Statistics Statistics related to computer fraud and computer crime are worth looking at. BIS investigations into computer fraud in 1986 revealed over 190 cases with an average loss of £262,000. This amount has increased eightfold since the last review in 1983 as some spectacular frauds have since come to light. One which received a lot of publicity is the alleged illegal transfer of £6 million from a major bank to the personal Swiss bank account of a software programmer. The programmer simply diverted the first ten transactions of the day to his bank and was pleasantly surprised at his haul. In 1985, the American Bar Association Criminal Justice Task Force published their report into computer crime.
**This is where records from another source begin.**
-- ==== Sys2Proof/Machine/Step.lean ====
section
/-! DEFINITION. Sys2Proof/Machine/Step.lean: one step takes the command at the front of the queue; on an empty queue the
least time that device time can show passes (log 2). -/

namespace Sys2Proof.Machine

/-- (log 2, DESIGN CHOICE) (log 5, DESIGN CHOICE) -/
def step (s : State) : Host.Outcome State Fault Refusal :=
  match s.pending with
  | [] => .next (tick s)
  | c :: rest => exec c { s with pending := rest }

/-- The state with the command that a word spells at the front of its queue (log 5, DESIGN CHOICE) (log 9, DESIGN CHOICE). -/
def State.withFetchWord (s : State) (nbits w : Nat) : State :=
  match Sys2Proof.decodeTableWord nbits w with
  | some c => { s with pending := c :: s.pending }
  | none => s

end Sys2Proof.Machine
end

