/-- R113, R145, R146, R371, R372: CREATE_DEVICE makes a device-table entry of a usable discovery record, DELETE_DEVICE removes one that no
path set names, SET_PATH_SET stores one to eight paths under a new generation, DELETE_PATH_SET removes one that no context names,
and LIST_DEVICES writes every record, and answers with their numbers. -/
def Obligations.DeviceCommands : Prop :=
  ∀ (s : State) (e : BitVec 512),
    (∀ dev id d, Admin s 0x21 e → dev = aField e 1 0 14 → id = aField e 2 0 64 → AMap.has s.sub.devs dev = false →
      AMap.get? s.dev.disc (id % 2 ^ 32) = some d → d.dgen.toNat = id / 2 ^ 32 → d.reason = 0 → d.dev = none →
      exec .createDevice s = .next ({ s with
        sub := { s.sub with devs := AMap.put s.sub.devs dev (d.entry (id % 2 ^ 32) id) },
        dev := { s.dev with disc := AMap.put s.dev.disc (id % 2 ^ 32) { d with dev := some dev } } }.admPost (entryCid e) 0 0))
    ∧ (∀ dev d, Admin s 0x24 e → dev = aField e 1 0 14 → AMap.get? s.sub.devs dev = some d →
      (∀ p ∈ s.sub.psets, p.2.dev ≠ dev) → exec .deleteDevice s = .next ({ s with
        sub := { s.sub with devs := AMap.del s.sub.devs dev },
        dev := { s.dev with disc := AMap.upd s.dev.disc d.disc fun r => { r with dev := none } } }.admPost (entryCid e) 0 0))
    ∧ (∀ p, Admin s 0x23 e → p = aField e 1 0 16 → AMap.has s.sub.psets p → (∀ x ∈ s.sub.ctx, x.2.psv = false ∨ x.2.pset ≠ p) →
      exec .deletePathSet s = .next ({ s with sub := { s.sub with psets := AMap.del s.sub.psets p } }.admPost (entryCid e) 0 0))
    ∧ (∀ p n dev b buf u, Admin s 0x22 e → p = aField e 1 0 16 → n = aField e 1 16 4 → dev = aField e 2 0 14 → 1 ≤ n → n ≤ 8 →
      aBufLen e = 8 * n → AMap.has s.sub.devs dev → s.ownReady true 1 → b = fit (8 * n) buf.data →
      u = (s.supRead (aBuf e) none (8 * n) buf).1 →
      (buf.ok → (List.range n).all (u.pathOk dev b) → ∀ ps : PathSet, ps = ⟨match AMap.get? s.sub.psets p with
          | some o => nextPgen o.gen
          | none => 1, dev, (List.range n).map (readPath b)⟩ →
        exec (.setPathSet buf) s = .next ((({ u with sub := { u.sub with
          psets := AMap.put u.sub.psets p ps } }.leavePaths p ps).wantAll).admPost (entryCid e) 0 0))
      ∧ (buf.ok = false → exec (.setPathSet buf) s = .next (u.admPost (entryCid e) 0xD 0)))
    ∧ (∀ g : BitVec 16, nextPgen g ≠ 0 ∧ nextPgen g ≠ g)
    ∧ (Admin s 0x20 e → 256 ≤ aBufLen e → s.ownReady false 1 → s.dev.disc.length ≤ aBufLen e / 256 →
      ∃ b, b = s.dev.disc.flatMap (fun r => r.2.bytes r.1) ∧ ∀ ecc, exec (.listDevices ⟨none, ecc⟩) s
        = .next ((s.supWrite (aBuf e) (256 * s.dev.disc.length) b ecc).admPost (entryCid e) 0
            (BitVec.ofNat 64 (s.dev.disc.length + (s.dev.disc.length + s.dev.unlisted) * 2 ^ 32))))

/-! ## Exchanges, aborts, timeouts (04, 05, 11, 12) -/

/-- R378, R393, R147, R365: the next piece of a program leaves on the chosen path once its quad's egress is granted, the device has
room and a SAS port has a connection for it: the exchange stands in the table with the piece, the path and its block range, and the
device command goes out, or the first request of a PMEM read (R170), which is all of one up to 512 bytes; a link that rests wakes (R386).
While the device has no room the exchange waits (R16), and goes with the next grant; one whose path its set no longer holds, or that is
not USABLE, gives its place up. (The queued exchange is the model's reading of R16, log 23.)

R409: while the device is POSITION-LOST, a piece of another command than REWIND, LOCATE or UNLOAD is not sent, and ends. -/
def Obligations.ExchangeSend : Prop :=
  (∀ (s : State) (sch idx x i pi kind : Nat) (c : Cmd) (p : Piece) (pd : PathDesc) (os : List Out), AMap.wf s.sub.ctx Ctx.zero →
    s.nextSend sch = some (c, i, p) → s.barred sch c = false → s.queuedOf sch = none → s.nextPath sch = some (pi, pd) →
    x = 4096 * pd.quad + idx → s.connReady (s.devOf sch) pd →
    s.md.reqs.any (fun r => r.who = .exch sch && r.res = 3 + pd.quad && r.granted) → idx < 4096 → AMap.has s.dev.exch x = false →
    s.poolFree (5 + pd.quad) (s.clsOf sch) → (s.ctxOf sch).xout ≠ 0 → kind = s.devKind (s.devOf sch) →
    os = (if (s.portOf pd.quad pd.port).rests s.time then [Out.linkWake pd.quad pd.port] else [])
      ++ (if kind = 3 then if c.toMem then [Out.pmemRead x (s.targetOf (s.devOf sch) pd) p.blk (min 512 p.len)] else []
        else [Out.devCmd x (s.targetOf (s.devOf sch) pd) (s.cmdBytes (s.devOf sch) idx c p)
          (paramBytes kind (s.blkOf (s.devOf sch)) c p) (kind = 2) p.st.again]) →
    (s.slotTurn (s.newExch sch c i p pi pd) → Leads (.exchangeSend sch idx) s fun t =>
      (∃ n, AMap.get? t.dev.exch x = some { s.newExch sch c i p pi pd with st := .sent, sentOff := n }
        ∧ (kind ≠ 3 ∨ c.toMem = false → n = 0))
      ∧ (∃ l, t.out = s.out ++ os ++ l ∧ (kind ≠ 3 ∨ c.toMem = false ∨ p.len ≤ 512 → l = [])) ∧ t.granted (.exch sch) = false ∧ (t.ctxOf sch).xout = (s.ctxOf sch).xout ∧ (∀ k, k ≠ sch → t.ctxOf k = s.ctxOf k)
      ∧ t.q = s.q ∧ t.sx = s.sx ∧ t.link = s.link)
    ∧ (s.slotTurn (s.newExch sch c i p pi pd) = false → Leads (.exchangeSend sch idx) s fun t =>
      AMap.get? t.dev.exch x = some (s.newExch sch c i p pi pd) ∧ t.out = s.out ∧ t.granted (.exch sch) = false
      ∧ (∀ k, k ≠ sch → t.ctxOf k = s.ctxOf k) ∧ t.q = s.q ∧ t.sx = s.sx ∧ t.link = s.link))
  ∧ (∀ (s : State) (sch idx x i : Nat) (c : Cmd) (p : Piece) (e : Exch), s.nextSend sch = some (c, i, p) →
    s.barred sch c = false → s.queuedOf sch = some (x, e) → s.pathNow e = none ∨ s.usable e.dev e.pathDesc = false →
    exec (.exchangeSend sch idx) s = .next (((s.dropExch x).withdraw (.exch sch)).wantSend sch))
  ∧ (∀ (s : State) (sch idx x i pi : Nat) (c : Cmd) (p : Piece) (e : Exch), s.nextSend sch = some (c, i, p) →
    s.barred sch c = false → s.queuedOf sch = some (x, e) → s.pathNow e = some pi → s.usable e.dev e.pathDesc → s.granted (.exch sch) →
    (s.connReady e.dev e.pathDesc → s.slotTurn e →
      exec (.exchangeSend sch idx) s = .next (s.sendExch x sch c i p pi e.pathDesc))
    ∧ (s.connReady e.dev e.pathDesc → s.slotTurn e = false → exec (.exchangeSend sch idx) s = .next (s.withdraw (.exch sch)))
    ∧ (s.connReady e.dev e.pathDesc = false →
      exec (.exchangeSend sch idx) s = .next ((s.withdraw (.exch sch)).wantSend sch)))
  ∧ (∀ (s : State) (sch idx i : Nat) (c : Cmd) (p : Piece), s.nextSend sch = some (c, i, p) → (s.seqOf (s.devOf sch)).lost →
    (c.op ≠ .control ∨ c.code ∉ [3, 7, 8]) → exec (.exchangeSend sch idx) s = .next (s.refuseSend sch c.no i))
It revealed annual losses from some 283 major USA organisations of between $145 and $730 million dollars - or between 2 - 10 million dollar losses per respondent. The Task Force concluded that computer crime was "a problem of substantial, and growing, significance". Part of the survey analysed how respondents related computer crime to other types of "white collar" crime. They related computer crime as:- - less important than most violent crimes (rape, murder,

assault). - less important than drug related crimes or espionage. - more important than shoplifting and counterfeiting. Computer crime was accepted as being on a par with consumer and tax fraud, commercial espionage, bribery, and corruption etc.